### Goal of the exercise
Reproduce, character for character, the entries from their opening line through the line with "inductive Fault where".

### Source data
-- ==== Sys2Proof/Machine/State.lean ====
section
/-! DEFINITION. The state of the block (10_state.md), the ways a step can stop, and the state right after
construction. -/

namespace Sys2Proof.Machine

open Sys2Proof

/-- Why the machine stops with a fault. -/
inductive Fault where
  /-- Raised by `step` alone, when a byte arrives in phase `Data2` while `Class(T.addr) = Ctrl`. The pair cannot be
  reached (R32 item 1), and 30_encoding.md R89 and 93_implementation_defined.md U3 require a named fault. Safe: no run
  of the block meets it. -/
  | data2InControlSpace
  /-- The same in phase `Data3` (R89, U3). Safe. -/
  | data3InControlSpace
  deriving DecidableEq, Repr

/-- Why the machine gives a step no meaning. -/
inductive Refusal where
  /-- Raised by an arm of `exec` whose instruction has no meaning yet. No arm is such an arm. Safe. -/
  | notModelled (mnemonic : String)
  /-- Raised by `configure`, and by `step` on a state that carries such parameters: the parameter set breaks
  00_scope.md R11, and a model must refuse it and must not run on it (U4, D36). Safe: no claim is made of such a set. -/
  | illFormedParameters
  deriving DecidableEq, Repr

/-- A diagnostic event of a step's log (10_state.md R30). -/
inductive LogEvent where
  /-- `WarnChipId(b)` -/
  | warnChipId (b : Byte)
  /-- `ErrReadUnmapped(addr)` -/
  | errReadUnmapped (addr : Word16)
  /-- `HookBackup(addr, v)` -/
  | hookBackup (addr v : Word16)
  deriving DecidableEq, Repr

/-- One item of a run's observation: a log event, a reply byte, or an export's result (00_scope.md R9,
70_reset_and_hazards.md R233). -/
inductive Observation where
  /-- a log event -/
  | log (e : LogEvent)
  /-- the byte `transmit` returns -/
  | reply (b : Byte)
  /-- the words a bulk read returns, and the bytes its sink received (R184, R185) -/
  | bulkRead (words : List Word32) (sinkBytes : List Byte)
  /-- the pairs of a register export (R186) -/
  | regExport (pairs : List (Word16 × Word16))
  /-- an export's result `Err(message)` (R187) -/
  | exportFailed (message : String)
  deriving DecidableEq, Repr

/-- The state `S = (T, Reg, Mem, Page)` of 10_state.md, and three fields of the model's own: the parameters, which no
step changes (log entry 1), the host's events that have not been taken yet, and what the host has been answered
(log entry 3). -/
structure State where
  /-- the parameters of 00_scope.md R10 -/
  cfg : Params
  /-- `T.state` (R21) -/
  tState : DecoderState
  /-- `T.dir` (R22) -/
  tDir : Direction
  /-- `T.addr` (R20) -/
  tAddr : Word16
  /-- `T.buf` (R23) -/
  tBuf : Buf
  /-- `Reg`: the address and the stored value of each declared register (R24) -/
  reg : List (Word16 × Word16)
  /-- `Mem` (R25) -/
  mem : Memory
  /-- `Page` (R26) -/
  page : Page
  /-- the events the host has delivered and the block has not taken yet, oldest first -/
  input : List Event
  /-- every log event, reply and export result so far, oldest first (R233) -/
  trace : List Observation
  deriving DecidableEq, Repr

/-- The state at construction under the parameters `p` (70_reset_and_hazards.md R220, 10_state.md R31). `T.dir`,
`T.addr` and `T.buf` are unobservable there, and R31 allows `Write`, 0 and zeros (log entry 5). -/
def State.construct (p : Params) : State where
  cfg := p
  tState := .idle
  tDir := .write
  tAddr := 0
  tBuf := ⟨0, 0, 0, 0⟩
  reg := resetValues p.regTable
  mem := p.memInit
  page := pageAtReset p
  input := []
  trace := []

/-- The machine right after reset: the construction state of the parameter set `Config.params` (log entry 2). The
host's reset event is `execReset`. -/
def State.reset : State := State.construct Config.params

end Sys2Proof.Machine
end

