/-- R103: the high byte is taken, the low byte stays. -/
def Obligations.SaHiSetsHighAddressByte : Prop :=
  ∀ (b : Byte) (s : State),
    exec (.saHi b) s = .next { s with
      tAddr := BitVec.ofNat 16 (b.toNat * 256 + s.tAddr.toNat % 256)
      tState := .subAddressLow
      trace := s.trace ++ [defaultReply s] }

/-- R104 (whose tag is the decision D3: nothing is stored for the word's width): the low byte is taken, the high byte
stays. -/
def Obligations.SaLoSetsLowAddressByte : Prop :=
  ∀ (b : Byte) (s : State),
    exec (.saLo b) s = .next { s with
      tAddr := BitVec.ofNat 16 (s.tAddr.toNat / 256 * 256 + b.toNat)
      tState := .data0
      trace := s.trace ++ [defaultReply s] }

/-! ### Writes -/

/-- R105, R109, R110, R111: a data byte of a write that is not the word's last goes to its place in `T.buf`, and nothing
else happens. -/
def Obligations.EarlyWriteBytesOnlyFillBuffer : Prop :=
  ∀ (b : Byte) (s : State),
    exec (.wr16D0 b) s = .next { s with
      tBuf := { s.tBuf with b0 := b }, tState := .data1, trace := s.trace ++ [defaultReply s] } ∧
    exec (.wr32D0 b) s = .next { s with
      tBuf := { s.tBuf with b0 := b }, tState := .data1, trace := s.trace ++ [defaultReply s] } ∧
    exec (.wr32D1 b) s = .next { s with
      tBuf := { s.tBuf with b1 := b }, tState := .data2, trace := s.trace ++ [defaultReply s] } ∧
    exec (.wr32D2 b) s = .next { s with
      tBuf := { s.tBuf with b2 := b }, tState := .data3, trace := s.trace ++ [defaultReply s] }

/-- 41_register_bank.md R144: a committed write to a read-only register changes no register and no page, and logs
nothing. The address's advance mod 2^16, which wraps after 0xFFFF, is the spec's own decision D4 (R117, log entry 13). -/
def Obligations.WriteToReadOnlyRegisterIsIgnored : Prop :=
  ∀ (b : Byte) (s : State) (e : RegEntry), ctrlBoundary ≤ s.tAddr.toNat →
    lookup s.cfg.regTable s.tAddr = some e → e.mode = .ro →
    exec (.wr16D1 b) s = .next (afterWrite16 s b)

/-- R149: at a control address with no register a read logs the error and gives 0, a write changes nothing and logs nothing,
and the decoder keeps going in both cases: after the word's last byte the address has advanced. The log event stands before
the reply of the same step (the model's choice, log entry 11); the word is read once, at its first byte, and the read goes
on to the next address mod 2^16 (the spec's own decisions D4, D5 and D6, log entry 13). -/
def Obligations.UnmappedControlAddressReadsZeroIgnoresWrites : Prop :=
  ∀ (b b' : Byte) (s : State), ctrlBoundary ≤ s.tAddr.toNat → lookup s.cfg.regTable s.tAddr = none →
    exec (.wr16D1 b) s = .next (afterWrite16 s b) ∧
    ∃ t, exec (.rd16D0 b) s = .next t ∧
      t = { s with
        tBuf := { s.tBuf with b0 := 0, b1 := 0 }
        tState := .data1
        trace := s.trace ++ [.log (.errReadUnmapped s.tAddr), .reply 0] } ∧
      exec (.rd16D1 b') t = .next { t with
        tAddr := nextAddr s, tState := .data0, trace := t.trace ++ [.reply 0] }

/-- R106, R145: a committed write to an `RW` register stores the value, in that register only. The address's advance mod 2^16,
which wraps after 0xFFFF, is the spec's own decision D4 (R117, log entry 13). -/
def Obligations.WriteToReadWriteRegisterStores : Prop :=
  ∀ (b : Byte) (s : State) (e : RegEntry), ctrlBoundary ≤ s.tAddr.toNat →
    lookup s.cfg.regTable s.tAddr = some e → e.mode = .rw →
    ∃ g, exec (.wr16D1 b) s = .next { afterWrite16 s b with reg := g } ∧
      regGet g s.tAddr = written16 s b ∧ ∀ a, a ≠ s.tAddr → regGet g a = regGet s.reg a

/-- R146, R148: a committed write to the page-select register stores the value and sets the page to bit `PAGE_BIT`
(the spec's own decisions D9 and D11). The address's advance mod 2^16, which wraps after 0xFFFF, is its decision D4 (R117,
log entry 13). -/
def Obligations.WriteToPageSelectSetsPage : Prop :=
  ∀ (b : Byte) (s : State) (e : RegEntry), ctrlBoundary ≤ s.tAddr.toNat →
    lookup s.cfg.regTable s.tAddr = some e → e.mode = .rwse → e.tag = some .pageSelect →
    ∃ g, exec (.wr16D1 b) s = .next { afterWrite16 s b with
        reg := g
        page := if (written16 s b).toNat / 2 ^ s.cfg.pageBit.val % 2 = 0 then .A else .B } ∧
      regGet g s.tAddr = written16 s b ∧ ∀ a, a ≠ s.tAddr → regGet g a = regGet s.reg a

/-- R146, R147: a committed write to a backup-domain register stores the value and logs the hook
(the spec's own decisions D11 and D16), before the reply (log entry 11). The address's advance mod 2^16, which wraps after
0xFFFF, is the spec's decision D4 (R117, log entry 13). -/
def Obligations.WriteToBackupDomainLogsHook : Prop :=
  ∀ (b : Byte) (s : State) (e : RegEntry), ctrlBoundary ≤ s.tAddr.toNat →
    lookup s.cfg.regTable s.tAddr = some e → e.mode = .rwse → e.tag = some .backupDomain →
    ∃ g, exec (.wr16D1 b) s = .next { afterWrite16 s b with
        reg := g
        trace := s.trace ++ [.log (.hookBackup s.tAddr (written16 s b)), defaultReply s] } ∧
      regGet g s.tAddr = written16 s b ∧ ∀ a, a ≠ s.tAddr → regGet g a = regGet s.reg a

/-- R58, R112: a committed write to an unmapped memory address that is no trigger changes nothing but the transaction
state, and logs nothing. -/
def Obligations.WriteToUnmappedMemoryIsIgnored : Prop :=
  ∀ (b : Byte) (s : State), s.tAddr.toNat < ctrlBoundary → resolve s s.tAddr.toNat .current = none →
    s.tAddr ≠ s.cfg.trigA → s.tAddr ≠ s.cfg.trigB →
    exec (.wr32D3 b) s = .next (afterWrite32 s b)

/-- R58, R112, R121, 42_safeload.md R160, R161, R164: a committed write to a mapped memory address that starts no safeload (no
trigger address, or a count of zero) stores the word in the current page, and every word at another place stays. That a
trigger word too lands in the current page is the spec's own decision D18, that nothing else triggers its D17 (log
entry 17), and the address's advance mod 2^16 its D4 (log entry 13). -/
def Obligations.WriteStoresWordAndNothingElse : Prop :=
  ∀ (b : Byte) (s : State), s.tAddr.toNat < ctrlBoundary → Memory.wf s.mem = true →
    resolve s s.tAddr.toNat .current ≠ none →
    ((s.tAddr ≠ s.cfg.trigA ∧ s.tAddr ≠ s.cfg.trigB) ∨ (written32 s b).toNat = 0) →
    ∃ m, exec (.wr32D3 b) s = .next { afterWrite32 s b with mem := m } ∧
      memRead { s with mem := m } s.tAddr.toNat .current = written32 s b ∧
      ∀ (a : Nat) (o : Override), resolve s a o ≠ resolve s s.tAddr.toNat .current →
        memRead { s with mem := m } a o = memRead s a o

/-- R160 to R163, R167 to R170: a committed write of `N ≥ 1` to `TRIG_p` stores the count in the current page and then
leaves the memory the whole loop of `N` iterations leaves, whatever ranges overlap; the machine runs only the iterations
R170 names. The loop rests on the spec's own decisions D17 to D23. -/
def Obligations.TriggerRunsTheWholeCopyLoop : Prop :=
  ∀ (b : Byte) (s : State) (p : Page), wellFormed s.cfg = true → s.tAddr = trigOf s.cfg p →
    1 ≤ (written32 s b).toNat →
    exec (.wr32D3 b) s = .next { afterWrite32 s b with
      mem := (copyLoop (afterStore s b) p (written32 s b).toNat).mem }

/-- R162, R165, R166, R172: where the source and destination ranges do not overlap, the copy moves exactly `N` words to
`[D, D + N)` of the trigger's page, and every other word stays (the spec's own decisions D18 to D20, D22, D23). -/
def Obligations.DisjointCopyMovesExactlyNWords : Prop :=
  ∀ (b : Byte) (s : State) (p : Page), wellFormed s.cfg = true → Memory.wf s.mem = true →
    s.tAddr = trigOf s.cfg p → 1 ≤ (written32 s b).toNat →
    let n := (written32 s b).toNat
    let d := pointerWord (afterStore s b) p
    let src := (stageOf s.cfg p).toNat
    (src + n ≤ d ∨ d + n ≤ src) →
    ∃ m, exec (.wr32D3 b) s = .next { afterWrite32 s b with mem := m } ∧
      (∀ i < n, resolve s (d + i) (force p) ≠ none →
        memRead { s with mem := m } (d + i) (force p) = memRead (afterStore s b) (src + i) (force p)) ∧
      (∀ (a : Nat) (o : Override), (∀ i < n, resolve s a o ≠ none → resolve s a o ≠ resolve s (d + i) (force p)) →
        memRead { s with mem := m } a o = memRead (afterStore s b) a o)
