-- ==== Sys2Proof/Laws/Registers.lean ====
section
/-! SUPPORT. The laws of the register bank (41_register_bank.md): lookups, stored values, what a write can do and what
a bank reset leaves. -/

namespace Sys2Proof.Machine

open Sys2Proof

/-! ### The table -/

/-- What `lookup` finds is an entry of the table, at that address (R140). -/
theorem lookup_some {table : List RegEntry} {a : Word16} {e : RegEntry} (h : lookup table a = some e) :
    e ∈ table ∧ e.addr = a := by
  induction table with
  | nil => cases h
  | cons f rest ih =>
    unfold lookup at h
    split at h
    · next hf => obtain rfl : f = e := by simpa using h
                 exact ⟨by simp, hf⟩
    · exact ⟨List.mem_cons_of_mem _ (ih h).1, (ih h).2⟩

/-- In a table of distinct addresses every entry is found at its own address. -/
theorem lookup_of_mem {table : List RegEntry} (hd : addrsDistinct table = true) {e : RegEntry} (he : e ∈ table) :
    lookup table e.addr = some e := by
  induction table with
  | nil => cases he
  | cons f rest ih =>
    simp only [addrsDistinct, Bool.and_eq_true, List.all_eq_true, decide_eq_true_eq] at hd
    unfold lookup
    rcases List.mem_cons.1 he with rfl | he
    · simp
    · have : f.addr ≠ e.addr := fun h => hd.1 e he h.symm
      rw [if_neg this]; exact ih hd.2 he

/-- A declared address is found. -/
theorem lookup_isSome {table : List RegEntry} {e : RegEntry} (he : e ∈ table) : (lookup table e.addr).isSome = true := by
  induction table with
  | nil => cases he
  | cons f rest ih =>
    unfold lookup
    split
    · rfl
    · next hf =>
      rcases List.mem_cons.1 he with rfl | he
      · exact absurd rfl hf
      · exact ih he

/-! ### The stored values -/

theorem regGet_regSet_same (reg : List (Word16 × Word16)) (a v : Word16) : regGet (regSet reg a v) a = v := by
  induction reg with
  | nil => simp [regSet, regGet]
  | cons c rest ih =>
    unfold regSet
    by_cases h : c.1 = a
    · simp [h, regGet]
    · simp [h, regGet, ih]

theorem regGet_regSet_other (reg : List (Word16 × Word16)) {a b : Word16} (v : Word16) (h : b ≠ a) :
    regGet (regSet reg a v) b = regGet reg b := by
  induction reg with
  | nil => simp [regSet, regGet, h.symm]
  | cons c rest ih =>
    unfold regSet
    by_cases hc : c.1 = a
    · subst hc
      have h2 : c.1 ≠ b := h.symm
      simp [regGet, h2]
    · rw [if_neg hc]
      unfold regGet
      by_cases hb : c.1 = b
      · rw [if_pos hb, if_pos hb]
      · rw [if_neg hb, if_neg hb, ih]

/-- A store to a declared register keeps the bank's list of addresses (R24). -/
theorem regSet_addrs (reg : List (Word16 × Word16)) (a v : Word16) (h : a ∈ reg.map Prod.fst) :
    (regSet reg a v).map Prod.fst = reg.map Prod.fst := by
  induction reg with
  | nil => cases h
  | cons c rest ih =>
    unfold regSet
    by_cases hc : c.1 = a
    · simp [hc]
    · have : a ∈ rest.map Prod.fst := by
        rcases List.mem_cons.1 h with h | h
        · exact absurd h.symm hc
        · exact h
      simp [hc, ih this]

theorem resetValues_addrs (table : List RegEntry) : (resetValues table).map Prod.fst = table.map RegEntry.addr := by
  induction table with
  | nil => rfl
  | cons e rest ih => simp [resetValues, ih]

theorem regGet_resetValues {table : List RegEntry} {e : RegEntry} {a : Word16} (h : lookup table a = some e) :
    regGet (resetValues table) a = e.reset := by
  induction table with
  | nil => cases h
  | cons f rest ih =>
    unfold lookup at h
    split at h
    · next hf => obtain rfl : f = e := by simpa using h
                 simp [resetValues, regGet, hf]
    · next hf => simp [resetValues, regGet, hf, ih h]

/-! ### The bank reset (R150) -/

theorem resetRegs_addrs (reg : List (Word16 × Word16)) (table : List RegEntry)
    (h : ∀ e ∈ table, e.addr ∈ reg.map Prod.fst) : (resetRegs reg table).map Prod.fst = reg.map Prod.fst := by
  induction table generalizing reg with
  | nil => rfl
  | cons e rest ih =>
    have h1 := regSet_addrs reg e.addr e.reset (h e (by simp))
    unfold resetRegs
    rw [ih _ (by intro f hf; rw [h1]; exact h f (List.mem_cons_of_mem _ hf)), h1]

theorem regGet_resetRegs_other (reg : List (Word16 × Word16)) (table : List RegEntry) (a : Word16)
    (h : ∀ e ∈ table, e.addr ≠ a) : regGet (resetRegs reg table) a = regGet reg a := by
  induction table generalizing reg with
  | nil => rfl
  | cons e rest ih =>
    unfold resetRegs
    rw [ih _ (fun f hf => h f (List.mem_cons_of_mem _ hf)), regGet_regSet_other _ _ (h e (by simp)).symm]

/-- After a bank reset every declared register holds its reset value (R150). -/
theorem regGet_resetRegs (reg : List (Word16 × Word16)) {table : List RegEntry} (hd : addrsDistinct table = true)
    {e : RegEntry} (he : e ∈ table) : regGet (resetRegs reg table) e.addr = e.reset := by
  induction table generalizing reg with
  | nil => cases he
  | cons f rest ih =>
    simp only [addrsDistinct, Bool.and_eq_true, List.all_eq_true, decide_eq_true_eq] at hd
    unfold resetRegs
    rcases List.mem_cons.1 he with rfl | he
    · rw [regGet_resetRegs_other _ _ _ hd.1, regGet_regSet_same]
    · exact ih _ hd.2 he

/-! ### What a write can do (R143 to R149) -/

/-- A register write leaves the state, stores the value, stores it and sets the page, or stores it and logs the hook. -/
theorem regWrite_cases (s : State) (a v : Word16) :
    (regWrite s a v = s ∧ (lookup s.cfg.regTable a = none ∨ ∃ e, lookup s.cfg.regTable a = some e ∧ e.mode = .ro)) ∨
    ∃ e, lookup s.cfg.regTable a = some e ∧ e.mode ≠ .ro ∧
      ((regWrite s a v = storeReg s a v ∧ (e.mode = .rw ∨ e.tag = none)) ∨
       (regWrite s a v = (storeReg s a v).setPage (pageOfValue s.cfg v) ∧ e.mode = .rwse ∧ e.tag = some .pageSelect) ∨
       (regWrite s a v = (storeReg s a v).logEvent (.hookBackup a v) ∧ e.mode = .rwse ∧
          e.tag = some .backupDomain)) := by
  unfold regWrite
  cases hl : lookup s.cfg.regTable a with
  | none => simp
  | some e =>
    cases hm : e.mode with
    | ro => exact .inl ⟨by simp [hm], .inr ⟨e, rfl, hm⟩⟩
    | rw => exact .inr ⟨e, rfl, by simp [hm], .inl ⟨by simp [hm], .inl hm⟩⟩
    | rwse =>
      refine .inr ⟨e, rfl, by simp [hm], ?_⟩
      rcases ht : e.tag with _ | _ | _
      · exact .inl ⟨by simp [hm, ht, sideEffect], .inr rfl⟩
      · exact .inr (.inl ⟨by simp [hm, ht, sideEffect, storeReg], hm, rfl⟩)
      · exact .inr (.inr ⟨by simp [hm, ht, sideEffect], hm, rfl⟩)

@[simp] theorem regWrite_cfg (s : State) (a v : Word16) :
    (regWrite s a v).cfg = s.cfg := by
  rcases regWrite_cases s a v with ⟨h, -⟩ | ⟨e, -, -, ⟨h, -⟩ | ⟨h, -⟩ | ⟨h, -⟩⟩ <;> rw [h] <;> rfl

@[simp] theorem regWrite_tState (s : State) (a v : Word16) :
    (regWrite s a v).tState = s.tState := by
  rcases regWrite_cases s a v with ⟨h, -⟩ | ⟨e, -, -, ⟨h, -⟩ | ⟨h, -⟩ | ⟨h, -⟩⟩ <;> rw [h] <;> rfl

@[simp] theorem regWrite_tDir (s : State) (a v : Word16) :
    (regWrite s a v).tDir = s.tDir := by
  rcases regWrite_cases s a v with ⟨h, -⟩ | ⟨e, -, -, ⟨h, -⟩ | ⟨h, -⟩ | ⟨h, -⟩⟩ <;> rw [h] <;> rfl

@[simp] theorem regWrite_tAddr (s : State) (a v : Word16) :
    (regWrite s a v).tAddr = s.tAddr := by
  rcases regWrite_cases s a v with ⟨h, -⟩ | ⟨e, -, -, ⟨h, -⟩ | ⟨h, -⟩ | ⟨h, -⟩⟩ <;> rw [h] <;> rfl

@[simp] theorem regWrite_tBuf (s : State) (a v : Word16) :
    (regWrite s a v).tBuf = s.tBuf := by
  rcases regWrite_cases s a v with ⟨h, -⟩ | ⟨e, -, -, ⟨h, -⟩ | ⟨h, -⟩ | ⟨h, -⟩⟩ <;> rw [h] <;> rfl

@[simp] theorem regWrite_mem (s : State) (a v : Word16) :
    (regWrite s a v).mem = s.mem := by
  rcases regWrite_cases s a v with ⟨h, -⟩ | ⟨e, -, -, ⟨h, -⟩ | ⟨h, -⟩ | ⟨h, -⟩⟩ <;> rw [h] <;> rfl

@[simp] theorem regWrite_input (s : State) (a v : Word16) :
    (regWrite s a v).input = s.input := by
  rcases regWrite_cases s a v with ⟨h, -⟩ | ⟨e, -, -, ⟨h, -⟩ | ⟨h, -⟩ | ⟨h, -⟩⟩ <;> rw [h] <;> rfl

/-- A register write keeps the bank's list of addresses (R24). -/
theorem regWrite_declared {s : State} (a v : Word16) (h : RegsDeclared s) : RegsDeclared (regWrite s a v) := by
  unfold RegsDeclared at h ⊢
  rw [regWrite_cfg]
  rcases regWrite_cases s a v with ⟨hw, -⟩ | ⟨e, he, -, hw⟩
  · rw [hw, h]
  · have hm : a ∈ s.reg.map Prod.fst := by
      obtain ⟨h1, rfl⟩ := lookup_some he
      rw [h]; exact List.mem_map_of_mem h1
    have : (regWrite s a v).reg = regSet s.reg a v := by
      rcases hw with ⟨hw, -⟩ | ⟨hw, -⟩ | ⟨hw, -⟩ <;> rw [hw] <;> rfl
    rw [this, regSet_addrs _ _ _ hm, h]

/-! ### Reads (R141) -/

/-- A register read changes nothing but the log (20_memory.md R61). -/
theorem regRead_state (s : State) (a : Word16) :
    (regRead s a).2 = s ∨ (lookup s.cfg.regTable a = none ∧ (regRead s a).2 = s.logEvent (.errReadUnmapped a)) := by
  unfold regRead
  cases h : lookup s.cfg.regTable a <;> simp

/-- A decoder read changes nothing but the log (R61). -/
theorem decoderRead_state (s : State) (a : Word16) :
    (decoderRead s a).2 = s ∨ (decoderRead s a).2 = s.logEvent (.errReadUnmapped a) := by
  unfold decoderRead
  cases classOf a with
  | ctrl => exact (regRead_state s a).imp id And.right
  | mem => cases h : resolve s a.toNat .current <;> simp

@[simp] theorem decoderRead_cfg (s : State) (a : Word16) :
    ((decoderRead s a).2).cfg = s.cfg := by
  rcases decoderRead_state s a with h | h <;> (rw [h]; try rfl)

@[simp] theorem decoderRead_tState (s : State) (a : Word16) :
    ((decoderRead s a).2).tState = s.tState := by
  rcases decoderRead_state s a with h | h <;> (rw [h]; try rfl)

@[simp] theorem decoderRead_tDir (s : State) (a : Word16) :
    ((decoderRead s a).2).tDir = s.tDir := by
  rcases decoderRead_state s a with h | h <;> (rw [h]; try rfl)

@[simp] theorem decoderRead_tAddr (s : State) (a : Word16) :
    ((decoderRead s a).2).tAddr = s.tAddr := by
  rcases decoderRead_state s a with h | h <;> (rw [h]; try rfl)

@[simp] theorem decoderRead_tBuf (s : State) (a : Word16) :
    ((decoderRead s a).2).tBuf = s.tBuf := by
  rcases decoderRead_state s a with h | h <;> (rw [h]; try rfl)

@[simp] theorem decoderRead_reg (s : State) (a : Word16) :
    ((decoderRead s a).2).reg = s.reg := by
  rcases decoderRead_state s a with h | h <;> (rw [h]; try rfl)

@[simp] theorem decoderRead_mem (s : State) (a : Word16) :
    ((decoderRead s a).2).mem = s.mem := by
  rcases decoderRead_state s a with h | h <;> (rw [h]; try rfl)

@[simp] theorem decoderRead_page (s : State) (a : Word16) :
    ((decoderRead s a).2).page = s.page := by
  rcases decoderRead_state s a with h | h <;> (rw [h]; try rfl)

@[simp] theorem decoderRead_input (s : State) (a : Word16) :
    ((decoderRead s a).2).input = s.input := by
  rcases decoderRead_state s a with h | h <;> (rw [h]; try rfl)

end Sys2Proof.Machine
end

### The answer
-- ==== Sys2Proof/Machine/State.lean ====
section
/-! DEFINITION. The state of the block (10_state.md), the ways a step can stop, and the state right after
construction. -/

namespace Sys2Proof.Machine

open Sys2Proof

/-- Why the machine stops with a fault. -/
inductive Fault where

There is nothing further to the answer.